A text cell will not have any text to the left of the cell. A code cell has `In [ ]:` to the left of the cell.

If the cell contains code, you can edit it. Press <kbd>Enter</kbd> to edit the selected cell. While editing the code, press <kbd>Enter</kbd> to create a new line, or <kbd>Shift</kbd>+<kbd>Enter</kbd> to run the code. If you are not editing the code, select a cell and press <kbd>Ctrl</kbd>+<kbd>Enter</kbd> to run the code.

---

# Lesson 6b: Files and Directories; the `os` module

We have written a few programs involving the reading of files. So far, these files are all in the same directory as the script.

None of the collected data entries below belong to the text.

-- ==== Sys2Proof/Machine/Records.lean ====
section
/-! DEFINITION. The records the part keeps, block by block, as plain data.  A field that the spec calls
present or absent is an `Option`.  Names and value sets follow the tables of the chapters; the numeric
codes of named values (section 11.6) are in Operands.lean. -/

namespace Sys2Proof.Machine

/-! ### Reference Timing Unit (chapter 1) -/

/-- Rate codes 0 to 3 (R1). -/
inductive Rate where
  | r25 | r2997 | r50 | r5994
  deriving DecidableEq, Repr

/-- Lock states (section 1.6). -/
inductive LockState where
  | unlocked | locked | freewheel
  deriving DecidableEq, Repr

/-- Pulse modes (section 1.5). -/
inductive PulseMode where
  | absent | present
  deriving DecidableEq, Repr

/-- The state of the Reference Timing Unit (R18). -/
structure Rtu where
  rate : Rate
  /-- current frame number CFN -/
  cfn : Frame
  lock : LockState
  /-- tick-phase counter, in OSC_IN cycles (R9) -/
  counter : Nat
  mode : PulseMode
  /-- pending announcement (section 1.5) -/
  announced : Option Frame
  /-- disagreement record: count 0 to 2 and offset (R13) -/
  disagreements : Nat
  offset : Int
  /-- the REF_DATA receiver: the bytes of the open message from its sync byte on, if one is open (R11) -/
  receiver : Option (List Byte)
  deriving DecidableEq, Repr

/-! ### Rundown Store (chapter 2) -/

/-- Item states (R26). -/
inductive ItemState where
  | pending | standby | taking | onair | done | dropped
  deriving DecidableEq, Repr

/-- Element states (R32). -/
inductive ElementState where
  | idle | waiting | armed | issued | done | missed | failed
  deriving DecidableEq, Repr

/-- Causes (R33). -/
inductive Cause where
  | late | ended | unbound | refused | timeout | garbled | busy
  deriving DecidableEq, Repr

/-- The serial verbs (R149). -/
inductive Verb where
  | load | run | stop
  deriving DecidableEq, Repr

/-- Element kinds, which are the verbs of the arm queue (R30, R112). -/
inductive Kind where
  | serial (verb : Verb) | pulse | cueText
  deriving DecidableEq, Repr

/-- Anchors (R31). -/
inductive Anchor where
  | fromStart | fromEnd
  deriving DecidableEq, Repr

/-- What an element does: its kind with exactly the fields that kind has (R30). -/
inductive Action where
  | serial (verb : Verb) (port : Fin 16) (number : Nat)
  | pulse (port : Fin 16)
  | cueText (displays : BitVec 4) (text : Text) (hold : Nat)
  deriving DecidableEq, Repr

/-- An element record (section 2.3). -/
structure Element where
  tag : Tag
  action : Action
  anchor : Anchor
  offset : Nat
  state : ElementState
  cause : Option Cause
  lateness : Option Nat
  deriving DecidableEq, Repr

/-- The start and end frame an armed item's firings stand against (R113). -/
structure ArmContext where
  start : Frame
  stop : Frame
  deriving DecidableEq, Repr

/-- An item record (section 2.2).  The JUNCTION flag is set exactly when TGT is present (R25), so the
presence of `target` is that flag.  `context` is the Cue Scheduler's arm context of the item (R113). -/
structure Item where
  id : StoryId
  slug : Text
  note : Text
  presenters : BitVec 4
  duration : Nat
  float : Bool
  auto : Bool
  target : Option Frame
  state : ItemState
  nominated : Bool
  captured : Bool
  airFrame : Option Frame
  endFrame : Option Frame
  projectedStart : Option Frame
  backTime : Option Frame
  overUnder : Option Int
  elements : List Element
  context : Option ArmContext
  deriving DecidableEq, Repr

/-! ### Show Sequencer (chapter 4) -/

/-- Show states (R66). -/
inductive ShowState where
  | idle | running | holding | ended
  deriving DecidableEq, Repr

/-- The state of the Show Sequencer (R66), less the slots, which are the item states and marks
themselves. -/
structure Sequencer where
  mode : ShowState
  /-- the cursor; absent is "top" (R67) -/
  cursor : Option StoryId
  nomination : Option StoryId
  /-- last advance frame LA -/
  lastAdvance : Option Frame
  /-- overdue mark of the ONAIR item (R78) -/
  overdue : Bool
  /-- planned start frame PSF -/
  planStart : Frame
  /-- junction margin -/
  margin : Nat
  /-- take guard -/
  takeGuard : Nat
  deriving DecidableEq, Repr

/-! ### Timing Engine (chapter 5) -/

/-- The next junction of the last completed walk, with the TGT and OU it had there (R98, R163). -/
structure NextJunction where
  id : StoryId
  target : Frame
  overUnder : Int
  deriving DecidableEq, Repr

/-- The state of the Timing Engine (R90).  `path` is the run path of the last completed walk less the items retired
since, which the capture test reads (R79); `pathLength` is the length it had at the completion; `cleared` says that
SHOW_CLEAR has freed the items of that walk and no walk has completed since (R185, note 41). -/
structure Engine where
  generation : Nat
  inFlight : Bool
  projectedEnd : Option Frame
  mustEnd : Option Frame
  nextJunction : Option NextJunction
  path : List StoryId
  pathLength : Nat
  pathEnd : Option Frame
  cleared : Bool
  deriving DecidableEq, Repr

/-! ### Cue Scheduler (chapter 6) -/

/-- An arm queue entry (R114). -/
structure ArmEntry where
  story : StoryId
  tag : Tag
  /-- absent for CUE_TEXT -/
  port : Option (Fin 16)
  verb : Kind
  effect : Frame
  issue : Frame
  seq : Nat
  deferred : Bool
  deriving DecidableEq, Repr

/-- The state of the Cue Scheduler (R133): the queue and the arming counter.  The waiting order is the
WAITING elements in the order R117 gives, and the arm contexts stand in the item records. -/
structure Scheduler where
  queue : List ArmEntry
  counter : Nat
  deriving DecidableEq, Repr

/-! ### Port Controller (chapter 7) -/

/-- A timed field, held three ways (R135). -/
structure Timed where
  ms : Nat
  floor : Nat
  effective : Nat
  deriving DecidableEq, Repr

/-- A device profile (R135). -/
structure Profile where
  preroll : Timed
  loadRun : Timed
  portGap : Timed
  replyTimeout : Timed
  pulseWidth : Timed
  lateTolerance : Nat
  channel : Nat
  deriving DecidableEq, Repr

/-- A port group (R139), less its members, which are the ports whose `group` names it. -/
structure Group where
  gap : Timed
  window : Timed
  limit : Nat
  /-- issue history, oldest first: frame and port -/
  history : List (Frame × Fin 16)
  deriving DecidableEq, Repr

/-- Port states (R141). -/
inductive PortState where
  | unbound | ready | await | pulsing | holding | held | fault
  deriving DecidableEq, Repr

/-- An outstanding serial command; the element reference is absent once detached (R134). -/
structure Outstanding where
  verb : Verb
  number : Nat
  issue : Frame
  deadline : Frame
  element : Option (StoryId × Tag)
  deriving DecidableEq, Repr

/-- A port record (R134).  A contact is closed exactly while `pulseEnd` is present.  `transmit` is the
command frame on the line CUE_TXn since its last take (R149), which a reset cuts short (R160). -/
structure Port where
  state : PortState
  profile : Option (Fin 8)
  group : Option (Fin 4)
  lastIssue : Option Frame
  lastLoad : Option Frame
  failures : Nat
  heldFromFault : Bool
  command : Option Outstanding
  pulseEnd : Option Frame
  transmit : List Byte
  deriving DecidableEq, Repr

/-! ### Presenter Display Controller (chapter 8) -/

/-- Field kinds (section 8.2). -/
inductive FieldKind where
  | text | slugOnair | slugNext | note | remain | overUnder | clock | cue
  deriving DecidableEq, Repr

/-- A layout field; `text` is used by TEXT fields only (R162). -/
structure LayoutField where
  kind : FieldKind
  column : Nat
  width : Nat
  text : Text
  deriving DecidableEq, Repr

/-- Cue origins (R167). -/
inductive Origin where
  | control | element
  deriving DecidableEq, Repr

/-- An entry of an urgent cue list (R167). -/
structure Cue where
  text : Text
  origin : Origin
  tag : Nat
  hold : Nat
  expiry : Option Frame
  deriving DecidableEq, Repr

/-- Display states (R161). -/
inductive DisplayState where
  | active | blank | fault
  deriving DecidableEq, Repr

/-- A unit of display line traffic with its content (R175, R218).  A TEXT unit also names where its
codes go, which R177 needs at its completion. -/
inductive DisplayUnit where
  | clear
  | pos (row column : Nat)
  | text (row column : Nat) (codes : List Byte)
  | glyph (number : Nat) (rows : List Nat)
  | icons (states : BitVec 8)
  deriving DecidableEq, Repr

/-- The unit in flight: how many of its bytes have not finished, and whether the first of those waits
for BUSY to fall instead of being sent (R178). -/
structure Flight where
  content : DisplayUnit
  left : Nat
  waiting : Bool
  deriving DecidableEq, Repr

/-- The target image (R161). -/
structure TargetImage where
  row0 : List Byte
  row1 : List Byte
  icons : BitVec 8
  deriving DecidableEq, Repr

/-- The sent image: an absent cell or icon is unknown, and so is an absent cursor (R174). -/
structure SentImage where
  row0 : List (Option Byte)
  row1 : List (Option Byte)
  icons : List (Option Bool)
  cursor : Option (Nat × Nat)
  deriving DecidableEq, Repr

/-- The record of one display (R161). -/
structure Display where
  row0 : List LayoutField
  row1 : List LayoutField
  crawlInterval : Nat
  glyphs : List (List Nat)
  userIcon : Bool
  cues : List Cue
  crawlPosition : Nat
  nextCrawl : Option Frame
  target : TargetImage
  sent : SentImage
  /-- glyph-dirty set: bit n for glyph n -/
  dirty : BitVec 8
  clearPending : Bool
  iconsOffPending : Bool
  state : DisplayState
  blankMark : Bool
  flight : Option Flight
  /-- busy wait: the moment it began, on the model's clock -/
  busyWait : Option Nat
  deriving DecidableEq, Repr

/-! ### Panel Input Unit (chapter 9) -/

/-- Input functions (R186). -/
inductive InputFunction where
  | nothing | take | hold | ack | report
  deriving DecidableEq, Repr

/-- Polarities (R186). -/
inductive Polarity where
  | activeLow | activeHigh
  deriving DecidableEq, Repr

/-- The record of one panel input (R186).  `edgeDue` is the MODEL's own field: the tick under way has
completed the debounce count and the edge of R188 has not been taken yet. -/
structure PanelInput where
  function : InputFunction
  ackDisplay : Fin 4
  polarity : Polarity
  debounce : Nat
  lastSample : Option Level
  level : Level
  candidate : Nat
  edges : Nat
  edgeDue : Bool
  deriving DecidableEq, Repr

/-! ### Control Link (chapter 10) -/

/-- Result codes (section 11.3). -/
inductive Result where
  | ok | crcError | badLength | unknownRequest | badValue | notFound | duplicate | noSpace | state
  | committed | full | badPort | overlap
  deriving DecidableEq, Repr

/-- How a request FIFO entry is marked (R200). -/
inductive EntryMark where
  | good | badLength | crcError
  deriving DecidableEq, Repr

/-- A request FIFO entry (R200). -/
structure RequestEntry where
  mark : EntryMark
  code : Byte
  body : List Byte
  deriving DecidableEq, Repr

/-- A response: the request code as received and the body, which begins with the result code (R202). -/
structure Response where
  code : Byte
  body : List Byte
  deriving DecidableEq, Repr

/-- Notice kinds (section 11.5). -/
inductive NoticeKind where
  | itemOnair | itemDone | itemDropped | standbySet | junctionCaptured | junctionLate | takeRefused
  | showState | elementMissed | elementFailed | elementOrphaned | portState | displayState | cueAcked
  | cueExpired | cueDisplaced | inputEdge | refState
  deriving DecidableEq, Repr

/-- A notice record (R204, section 11.5); `value` is its two bytes as a number. -/
structure Notice where
  kind : NoticeKind
  cfn : Frame
  story : StoryId
  tag : Nat
  port : Nat
  value : Nat
  deriving DecidableEq, Repr

/-- What the first byte of a link frame settles: the type, the bytes the part returns from there on (R198), and
whether they are the answer of a FIFO's head, which a fetch removes (R203, R204). -/
structure TypedFrame where
  type : Byte
  answer : List Byte
  fromHead : Bool
  deriving DecidableEq, Repr

/-- A link frame under way: the status byte as the fall of SPI_CS_N fixed it (R197), and what the first byte
settled once it has ended. -/
structure OpenFrame where
  status : Byte
  typed : Option TypedFrame
  deriving DecidableEq, Repr

/-- The state of the Control Link (R212): the FIFOs, the sticky flags, the mask, whether the link waits
for SPI_CS_N high, the frame under way, and `output`, the bytes SPI_SDO returned in the last frame.  The level flags and
ATTN_N follow from the rest of the state (R205, R206) and are computed. -/
structure Link where
  requests : List RequestEntry
  responses : List Response
  notices : List Notice
  noticeLost : Bool
  crcFault : Bool
  frameFault : Bool
  linkOverrun : Bool
  missed : Bool
  resetSeen : Bool
  /-- bit n set: flag n is masked -/
  mask : BitVec 11
  awaitingCsHigh : Bool
  frame : Option OpenFrame
  output : List Byte
  deriving DecidableEq, Repr

/-! ### The frame tick under way -/

/-- Which step of R72 the sequencer stands at in the tick under way. -/
inductive TickPhase where
  | airFrame | junction | follow | capture | finished
  deriving DecidableEq, Repr

/-- The MODEL's own record of a frame tick whose work is still being handed out (R72, R124, R179):
whether any may be left, where the sequencer stands and whether a step of its has been taken by its row, the
item that was ONAIR before the tick, whether the due scan is still to be made, and the moment of the tick on
the model's clock. -/
structure TickWork where
  unfinished : Bool
  phase : TickPhase
  begun : Bool
  onairBefore : Option StoryId
  scanLeft : Bool
  moment : Nat
  deriving DecidableEq, Repr

end Sys2Proof.Machine
end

What if the files are in a different directory?

(**Note:** For the purposes of this lesson, "folder" has the same meaning as "directory")

## The working directory

The directory that the python script is *working* in is called the **working directory**.

In Python, we can find out the **c**urrent **w**orking **d**irectory using the `getcwd()` function from the `os` module:

In [None]:
import os

cwd = os.getcwd()
print("Current working directory:", cwd)

If a python script is launched from the commandline, the working directory is usually the directory that the script was launched from. For instance, if I copy the Python code above to a Python file, `check_cwd.py`, and run it from Powershell, this is what I will see in the Powershell terminal window:

![powershell_check_cwd.png](attachment:powershell_check_cwd.png)
<center>Figure 1: Powershell running the `check_cwd.py` script</center>

It is not always the case that the working directory is the directory that a script is launched from, though. For example, a user who wishes to process a directory of files may store their Python script separately from the files, and launch that script in the directory where the files are located.

In the screenshot below, the script `process_files.py` is supposed to open files in `myfiles`, while not being in the same directory.

![directory_with_myfiles.png](attachment:directory_with_myfiles.png)
<center>Figure 2: The `myfiles` directory, within `D:\myproject`</center>

### Changing the working directory

We can change the working directory using the `chdir()` function from the `os` module.

In [None]:
# process_files.py

import os

cwd = os.getcwd()
print("Current working directory:", cwd)

os.chdir("myfiles")
cwd = os.getcwd()
print("New working directory:", cwd)

In Jupyter notebook, the above code will only work once. That's because we passed a *relative path* to `os.chdir()`, which then changes the working directory. Subsequently, our new working directory does not have a `myfiles` directory within itself, causing a `FileNotFoundError` to be raised.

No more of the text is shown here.